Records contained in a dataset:
/-- A departure that follows `leaveIfShore`, ends the request and reports. -/
theorem departs (hm : w.begun) {x : State} {old : BState} {c} {r0 : Berth} {dest : BState} {m : Mode} {ws} {res}
    (hb : x.berth b = r0) (hc : x.chan b = c) (ht : x.tables = w.tables) (hs : x.scan = w.scan) (hh : x.holds = w.holds) (hq : x.owq = w.owq) (hl : x.log = w.log) (hbu : x.budget = w.budget)
    {y : State} (hy : y.berths = (x.leaveIfShore b old).berths ∧ y.chans = (x.leaveIfShore b old).chans
        ∧ y.tables = (x.leaveIfShore b old).tables ∧ y.scan = (x.leaveIfShore b old).scan
      ∧ y.holds = (x.leaveIfShore b old).holds ∧ y.log = (x.leaveIfShore b old).log ∧ y.budget = (x.leaveIfShore b old).budget
      ∧ y.owq = placeAll (x.leaveIfShore b old).owq ((x.leaveIfShore b old).seqEntries b ws))
    (hr : r0.request = (w.berth b).request) (hp : r0.phase = (w.berth b).phase) (hst : r0.state = dest) (hmo : r0.mode = m) :
    w.movesTo ((y.finalise b res).reportState b old m).endEvent b ((r0.leftShore old).finalised res) c
        ((if old = .shore then [w.chargeZero] else []) ++ ws) (w.finalRecords b res ++ [w.stateRecord b old m dest m])
      ∧ (old = .shore → ((y.finalise b res).reportState b old m).endEvent.noClaim b ∧ b ∉ ((y.finalise b res).reportState b old m).endEvent.budget.stack) := by
  have h := leaveIfShore_fields x b old
  obtain ⟨y1, y2, y3, y4, y5, y6, y7, y8⟩ := hy
  have yb : y.berth b = r0.leftShore old := by
    have : y.berth b = (x.leaveIfShore b old).berth b := by unfold State.berth; rw [y1]
    rw [this, h.berth, hb]
  have yc : y.chan b = c := by
    have : y.chan b = (x.leaveIfShore b old).chan b := by unfold State.chan; rw [y2]
    rw [this, h.chan, hc]
  have hf := Berth.leftShore_fields r0 old
  have hcl : old = .shore → y.noClaim b ∧ b ∉ y.budget.stack := fun ho => by
    unfold State.noClaim
    rw [y7]
    exact ⟨h.noClaim (fun hn => absurd ho hn), h.stack ho⟩
  have hx := Within.finalReported (u := w) (y := y) (b := b) (c := c) (ws := (if old = .shore then [w.chargeZero] else []) ++ ws) (rs := []) (old := old) (m := m) (res := res)
    ⟨y3.trans (h.tables.trans ht), congrArg ScanEngine.passNumber (y4.trans (h.scan.trans hs)), y5.trans (h.holds.trans hh), by
      by_cases ho : old = .shore
      · exact .inr ⟨(hcl ho).1, by rw [y7]; intro z hz; have := h.sub z hz; rw [hbu] at this; exact this⟩
      · exact .inl (by rw [y7, h.quiet ho, hbu]; exact hm)⟩
    yc
    (by
      rw [y8, h.owq, hq, ← placeAll_append]
      unfold State.seqEntries
      rw [List.map_append]
      have e1 : ∀ p, (x.leaveIfShore b old).seqEntry b p = w.seqEntry b p := fun p => by unfold State.seqEntry; rw [h.tables, ht]
      have e2 : ∀ p, x.seqEntry b p = w.seqEntry b p := fun p => by unfold State.seqEntry; rw [ht]
      simp only [e1, e2, chargeZero_congr ht])
    (by rw [Log.stageAll_nil, y6, ← hl]; exact h.log) (by rw [yb, hf.1]; exact hr) (by rw [yb, hf.2.1]; exact hp)
  rw [yb, hf.2.2.1, hf.2.2.2, hst, hmo] at hx
  refine ⟨hx, fun ho => ?_⟩
  obtain ⟨k1, k2⟩ := hcl ho
  have k3 : ((y.finalise b res).reportState b old m).noClaim b := finalise_noClaim _ k1
  refine ⟨noClaim_end k3, endEvent_stack k3 ?_⟩
  show b ∉ (State.finalise y b res).budget.stack
  rw [State.finalise_budget]; exact k2
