-- ==== Sys2Proof/Laws/Lockout.lean ====
section
/-! SUPPORT. What the Supervision Unit does: a result in LOCKOUT (R77 to R81), the trip action (R73 to R75), and counters without a trip (R69). -/

namespace Sys2Proof.Machine

section InLockout

variable {w : State} {b : BerthId} {r : ScanResult}

theorem lockoutFlags_eq (r : ScanResult) : conditionFlags .lockout r = r.lockoutFlags := by
  unfold conditionFlags ScanResult.lockoutFlags ScanResult.anyFault
  cases r.pilot <;> cases r.earth <;> cases r.shore <;> cases r.shipcon <;> cases r.gens <;> rfl

theorem clean_iff : r.clean = true ↔ r.isClean := by
  unfold ScanResult.clean ScanResult.isClean ScanResult.anyFault
  cases r.pilot <;> cases r.shore <;> cases r.shipcon <;> cases r.gens <;> cases r.earth <;> simp

theorem lockoutFlags_of_clean (h : r.isClean) : r.lockoutFlags = FaultSet.empty := by
  obtain ⟨h1, h2, h3, h4⟩ := h
  unfold ScanResult.lockoutFlags
  simp [h1, h2, h3, FaultSet.empty]
  exact h4

theorem not_clean_of_flags (h : r.lockoutFlags.isEmpty = false) : r.clean = false := by
  cases hc : r.clean
  · rfl
  · rw [lockoutFlags_of_clean (clean_iff.mp hc)] at h; cases h

theorem minus_empty (f g : FaultSet) (h : f.isEmpty = true) : (f.minus g).isEmpty = true := by
  unfold FaultSet.isEmpty FaultSet.minus at *
  simp at *
  simp [h]

theorem union_fresh (f g : FaultSet) : g.union (f.minus g) = g.union f := by
  unfold FaultSet.union FaultSet.minus
  simp only [FaultSet.mk.injEq]
  refine ⟨?_, ?_, ?_, ?_, ?_, ?_⟩ <;> simp [Bool.or_and_distrib_left]

/-- A result in LOCKOUT (R77 to R81). -/
theorem superviseLockout_follows (hl : (w.berth b).latest = some r) : w.lockoutFollowed
    ((w.superviseLockout b r).sequence b r).endEvent b r := by
  intro hs hn hq
  -- the state after the base grant's return
  obtain ⟨x, hx, x1, x2, x3, x4, x5, x6, x7, x8, x9, x10⟩ : ∃ x : State, (if r.shore = .open then w.returnBase b else w) = x
      ∧ x.berth b = { w.berth b with baseGrant := if r.shore = .open then 0 else (w.berth b).baseGrant }
      ∧ x.chan b = w.chan b ∧ x.sup b = w.sup b ∧ x.holds = w.holds ∧ x.owq = w.owq ∧ w.log.Alike x.log ∧ x.noClaim b ∧ (∀ c ∈ x.budget.claims, c ∈ w.budget.claims) ∧ x.tables = w.tables ∧ x.scan = w.scan := by
    refine ⟨_, rfl, ?_⟩
    split
    · exact ⟨State.berth_returnBase_same _ _, State.chan_returnBase _ _ _, State.sup_returnBase _ _ _,
          State.returnBase_holds _ _, State.returnBase_owq _ _, State.returnBase_log _ _,
        by unfold State.noClaim; rw [State.returnBase_claims]; exact hn, by rw [State.returnBase_claims]; exact fun _ h => h, State.returnBase_tables _ _, State.returnBase_scan _ _⟩
    · exact ⟨rfl, rfl, rfl, rfl, rfl, Log.Alike.refl _, hn, fun _ h => h, rfl, rfl⟩
  have e0 : w.superviseLockout b r = ((x.repeatFault b r.lockoutFlags).countQuiet b r).tryRecover b := by
    unfold State.superviseLockout
    rw [hx, lockoutFlags_eq]
  have xst : (x.berth b).state = .lockout := by rw [x1]; exact hs
  have hstat : x.static b = w.static b := by unfold State.static; rw [x9]
  have ev : ∀ v : State, (v.berth b).state = .lockout → v.sequence b r = v := fun v h => by unfold State.sequence; rw [h]
  rw [e0]
  refine ⟨fun hc he => ?_, fun hf => ?_, fun hc => ?_⟩
  · have hcl : r.clean = false := by
      cases h : r.clean
      · rfl
      · exact absurd (clean_iff.mp h) hc
    -- the repeat fault at most clears the quiet count
    have e1 : (x.repeatFault b r.lockoutFlags).countQuiet b r = x.setSup b { w.sup b with quiet := 0 } := by
      unfold State.repeatFault
      dsimp only
      rw [x3]
      split
      · unfold State.countQuiet; rw [x3, hcl]; rfl
      · unfold State.countQuiet
        rw [hcl, State.sup_setSup_same]
        unfold State.setSup
        simp
    have e2 : (x.setSup b { w.sup b with quiet := 0 }).mayRecover b = false := by
      unfold State.mayRecover
      rw [State.sup_setSup_same]
      have : ¬ (w.static b).quietRequired ≤ 0 := by omega
      simp [State.static_setSup, hstat, this]
    unfold State.tryRecover
    rw [e1, e2, if_neg (by simp), ev _ (by exact xst)]
    have ha := Apart.endEvent (b := b) (s := x.setSup b { w.sup b with quiet := 0 }) x7
    exact ⟨State.leaves_endEvent x7 x8 x1 x2 x4 x5 x6, ha.sup.trans (State.sup_setSup_same _ _ _)⟩
  · have hne : r.lockoutFlags.isEmpty = false := by
      cases h : r.lockoutFlags.isEmpty
      · rfl
      · rw [minus_empty _ _ h] at hf; cases hf
    have hcl := not_clean_of_flags hne
    have e1 : (x.repeatFault b r.lockoutFlags).countQuiet b r =
        (((x.setSup b { w.sup b with sticky := (w.sup b).sticky.union (r.lockoutFlags.minus (w.sup b).sticky), quiet := 0, release := (w.static b).autoRelease }).tripWrite b).tripRecord b 1 .lockout (r.lockoutFlags.minus (w.sup b).sticky)).setSup b
         { w.sup b with sticky := (w.sup b).sticky.union r.lockoutFlags, quiet := 0, release := (w.static b).autoRelease } := by
      unfold State.repeatFault
      dsimp only
      rw [x3, hne, hf, hstat]
      simp only [Bool.false_eq_true, if_false]
      unfold State.countQuiet
      rw [hcl]
      have : (((x.setSup b { w.sup b with sticky := (w.sup b).sticky.union (r.lockoutFlags.minus (w.sup b).sticky), quiet := 0, release := (w.static b).autoRelease }).tripWrite b).tripRecord b 1 .lockout (r.lockoutFlags.minus (w.sup b).sticky)).sup b
        = { w.sup b with sticky := (w.sup b).sticky.union (r.lockoutFlags.minus (w.sup b).sticky), quiet := 0, release := (w.static b).autoRelease } := State.sup_setSup_same x b _
      rw [this, union_fresh]
      simp
    rw [e1]
    generalize hy : (((x.setSup b { w.sup b with sticky := (w.sup b).sticky.union (r.lockoutFlags.minus (w.sup b).sticky), quiet := 0, release := (w.static b).autoRelease }).tripWrite b).tripRecord b 1 .lockout (r.lockoutFlags.minus (w.sup b).sticky)) = y
    have y1 : y.berth b = x.berth b := by rw [← hy]; rfl
    have y2 : y.chan b = x.chan b := by rw [← hy]; rfl
    have y4 : y.holds = x.holds := by rw [← hy]; rfl
    have y5 : y.owq = placeTrip w.owq (w.tripEntry b) := by
      rw [← hy]
      show placeTrip x.owq { address := x.tables.cmdAddress b .shoreBkr, data := cmdOpen, cls := .trip, berth := some b } = _
      rw [x5, x9]; rfl
    have y6 : (w.log.stage (w.tripRecordOf b 1 .lockout (r.lockoutFlags.minus (w.sup b).sticky))).Alike y.log := by
      rw [← hy]
      have : w.tripRecordOf b 1 .lockout (r.lockoutFlags.minus (w.sup b).sticky) = x.tripRecordOf b 1 .lockout (r.lockoutFlags.minus (w.sup b).sticky) := by
        unfold State.tripRecordOf; rw [x10]
      rw [this]
      exact x6.stage _
    have y7 : y.budget = x.budget := by rw [← hy]; rfl
    have y9 : y.static b = w.static b := by rw [← hstat, ← hy]; rfl
    clear hy
    have e2 : (y.setSup b { w.sup b with sticky := (w.sup b).sticky.union r.lockoutFlags, quiet := 0, release := (w.static b).autoRelease }).mayRecover b = false := by
      unfold State.mayRecover
      rw [State.sup_setSup_same]
      have : ¬ (w.static b).quietRequired ≤ 0 := by omega
      simp [State.static_setSup, y9, this]
    unfold State.tryRecover
    rw [e2, if_neg (by simp), ev _ (by show (y.berth b).state = _; rw [y1]; exact xst)]
    have yn : (y.setSup b { w.sup b with sticky := (w.sup b).sticky.union r.lockoutFlags, quiet := 0, release := (w.static b).autoRelease }).noClaim b := by
      unfold State.noClaim; show ∀ c ∈ y.budget.claims, _
      rw [y7]; exact x7
    have ha := Apart.endEvent (b := b) yn
    refine ⟨State.leaves_endEvent yn (by show ∀ c ∈ y.budget.claims, _; rw [y7]; exact x8) (y1.trans x1) (y2.trans x2) (y4.trans x4) y5 y6, ?_, ha.sup.trans (State.sup_setSup_same _ _ _)⟩
    refine ha.trips _ ?_ rfl
    show _ ∈ y.owq
    rw [y5]; exact mem_placeTrip_self _ _
  · have e1 : (x.repeatFault b r.lockoutFlags).countQuiet b r = x.setSup b { w.sup b with quiet := min 255 ((w.sup b).quiet + 1) } := by
      rw [lockoutFlags_of_clean hc]
      unfold State.repeatFault
      dsimp only
      rw [if_pos (show FaultSet.empty.isEmpty = true from rfl)]
      unfold State.countQuiet
      rw [x3, clean_iff.mpr hc]; rfl
    have ho : r.shore = .open := hc.1
    rw [if_pos ho] at x1
    rw [e1]
    have em : (x.setSup b { w.sup b with quiet := min 255 ((w.sup b).quiet + 1) }).mayRecover b = (decide ((w.static b).quietRequired ≤ min 255 ((w.sup b).quiet + 1)) && (w.sup b).release) := by
      unfold State.mayRecover
      rw [State.sup_setSup_same, State.static_setSup, hstat]
    refine ⟨fun h => ?_, fun h h' => ?_⟩
    · have : (x.setSup b { w.sup b with quiet := min 255 ((w.sup b).quiet + 1) }).mayRecover b = false := by
        rw [em]
        rcases h with h | h
        · simp [h]
        · have : ¬ (w.static b).quietRequired ≤ min 255 ((w.sup b).quiet + 1) := by omega
          simp only [this, decide_false, Bool.false_and]
      unfold State.tryRecover
      rw [this, if_neg (by simp), ev _ (by exact xst)]
      have ha := Apart.endEvent (b := b) (s := x.setSup b { w.sup b with quiet := min 255 ((w.sup b).quiet + 1) }) x7
      exact ⟨State.leaves_endEvent x7 x8 x1 x2 x4 x5 x6, ha.sup.trans (State.sup_setSup_same _ _ _)⟩
    · have : (x.setSup b { w.sup b with quiet := min 255 ((w.sup b).quiet + 1) }).mayRecover b = true := by
        rw [em, h]; simp only [Bool.and_true, decide_eq_true_eq]; exact h'
      unfold State.tryRecover
      rw [this, if_pos rfl]
      unfold State.recover
      have hst : recoveredState ((x.setSup b { w.sup b with quiet := min 255 ((w.sup b).quiet + 1) }).berth b).latest = if r.pilot then .cabled else .vacant := by
        show recoveredState (x.berth b).latest = _
        rw [x1]; dsimp only; rw [hl]; rfl
      dsimp only
      rw [hst]
      generalize hst' : (if r.pilot then BState.cabled else .vacant) = st
      generalize hy : ((((x.setSup b { w.sup b with quiet := min 255 ((w.sup b).quiet + 1) }).setSup b Supervision.blank).enter b st).record .recovered (some b) 0 (BitVec.ofNat 16 st.code) 0) = y
      have y1 : y.berth b = { (w.berth b).entered st with baseGrant := 0 } := by
        rw [← hy]
        refine (berth_enter (w := (x.setSup b { w.sup b with quiet := min 255 ((w.sup b).quiet + 1) }).setSup b Supervision.blank) st).trans ?_
        show (x.berth b).entered st = _
        rw [x1]; rfl
      have y2 : y.chan b = x.chan b := by rw [← hy]; rfl
      have y3 : y.sup b = { uvCount := 0, ovCount := 0, sticky := FaultSet.empty, quiet := 0, release := false } := by
        rw [← hy]
        exact State.sup_setSup_same _ _ _
      have y4 : y.holds = x.holds := by rw [← hy]; rfl
      have y5 : y.owq = w.owq := by rw [← hy]; exact x5
      have y6 : (w.log.stage { type := .recovered, berth := some b, qualifier := 0, detailA := BitVec.ofNat 16 st.code, detailB := 0, stamp := w.scan.passNumber }).Alike y.log := by
        rw [← hy, ← x10]
        exact x6.stage _
      have y7 : y.budget = x.budget := by rw [← hy]; rfl
      have y8 : y.tables = w.tables := by rw [← x9, ← hy]; rfl
      clear hy
      have ev2 : (y.queueRsp b).sequence b r = y.queueRsp b := by
        have hb : (State.queueRsp y b).berth b = { (w.berth b).entered st with baseGrant := 0 } := y1
        have hs' : ((State.queueRsp y b).berth b).state = st := by rw [hb]; rfl
        unfold State.sequence
        rw [hs', ← hst']
        cases hp : r.pilot
        · show State.followCable _ b r = _
          unfold State.followCable
          rw [hs', ← hst', hp]; rfl
        · show State.followCable _ b r = _
          unfold State.followCable
          rw [hs', ← hst', hp]; rfl
      rw [ev2]
      have yn : (y.queueRsp b).noClaim b := by
        unfold State.noClaim; show ∀ c ∈ y.budget.claims, _
        rw [y7]; exact x7
      have ha := Apart.endEvent (b := b) yn
      refine ⟨State.leaves_endEvent yn (by show ∀ c ∈ y.budget.claims, _; rw [y7]; exact x8) y1 (y2.trans x2) (y4.trans x4) ?_ y6, ha.sup.trans y3⟩
      show placeWrite y.owq (y.rspEntry b (y.berth b)) = _
      rw [y5, y1, rspEntry_congr y8]; rfl

end InLockout

section Around

variable {b : BerthId} {r : ScanResult}

/-- A state with what the clauses about a result do not look at replaced by another state's. -/
def State.around (u w : State) : State :=
  { w with
    tables := u.tables, berths := u.berths, chans := u.chans, holds := u.holds, owq := u.owq, log := u.log
    scan := { w.scan with passNumber := u.scan.passNumber }
    timer := { w.timer with maint := u.timer.maint }
    budget := { u.budget with serviceDue := w.budget.serviceDue, testDue := w.budget.testDue } }

theorem cable_around {u w t : State} : (u.around w).cableFollowed t b r ↔ u.cableFollowed t b r := Iff.rfl
theorem engaging_around {u w t : State} : (u.around w).engagingFollowed t b r ↔ u.engagingFollowed t b r := Iff.rfl
theorem energizing_around {u w t : State} : (u.around w).energizingFollowed t b r ↔ u.energizingFollowed t b r := Iff.rfl
theorem unheldManual_around {u w t : State} (x c ws rs) : ((u.around w).unheldManual b).movesTo t b x c ws rs ↔
    (u.unheldManual b).movesTo t b x c ws rs := by
  rcases unheldManual_cases u b with ⟨hm, e⟩ | ⟨hm, e⟩
  · rw [e]
    have : (u.around w).unheldManual b = u.around w := by unfold State.unheldManual; rw [show ((u.around w).berth b).mode = _ from hm]
    rw [this]; exact Iff.rfl
  · rw [e]
    have : (u.around w).unheldManual b = (u.around w).unheld b := by unfold State.unheldManual; rw [show ((u.around w).berth b).mode = _ from hm]
    rw [this]; exact Iff.rfl
theorem supply_around {u w t : State} : (u.around w).supplyLossFollowed t b r ↔ u.supplyLossFollowed t b r := by
  unfold State.supplyLossFollowed
  simp only [unheldManual_around]
  exact Iff.rfl
theorem closing_around {u w t : State} : (u.around w).closingFollowed t b r ↔ u.closingFollowed t b r := by
  unfold State.closingFollowed
  simp only [unheldManual_around]
  exact Iff.rfl
theorem sync_around {u w t : State} : (u.around w).syncFollowed t b r ↔ u.syncFollowed t b r := Iff.rfl
theorem opening_around {u w t : State} : (u.around w).openingFollowed t b r ↔ u.openingFollowed t b r := Iff.rfl
theorem generators_around {u w t : State} : (u.around w).generatorsFollowed t b r ↔ u.generatorsFollowed t b r := Iff.rfl
theorem shore_around {u w t : State} : (u.around w).shoreFollowed t b r ↔ u.shoreFollowed t b r := Iff.rfl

ACTION ITEM
Please return a copy of each line in the entries that has the string "gens".

TASK ANSWER
  cases r.pilot <;> cases r.earth <;> cases r.shore <;> cases r.shipcon <;> cases r.gens <;> rfl
  cases r.pilot <;> cases r.shore <;> cases r.shipcon <;> cases r.gens <;> cases r.earth <;> simp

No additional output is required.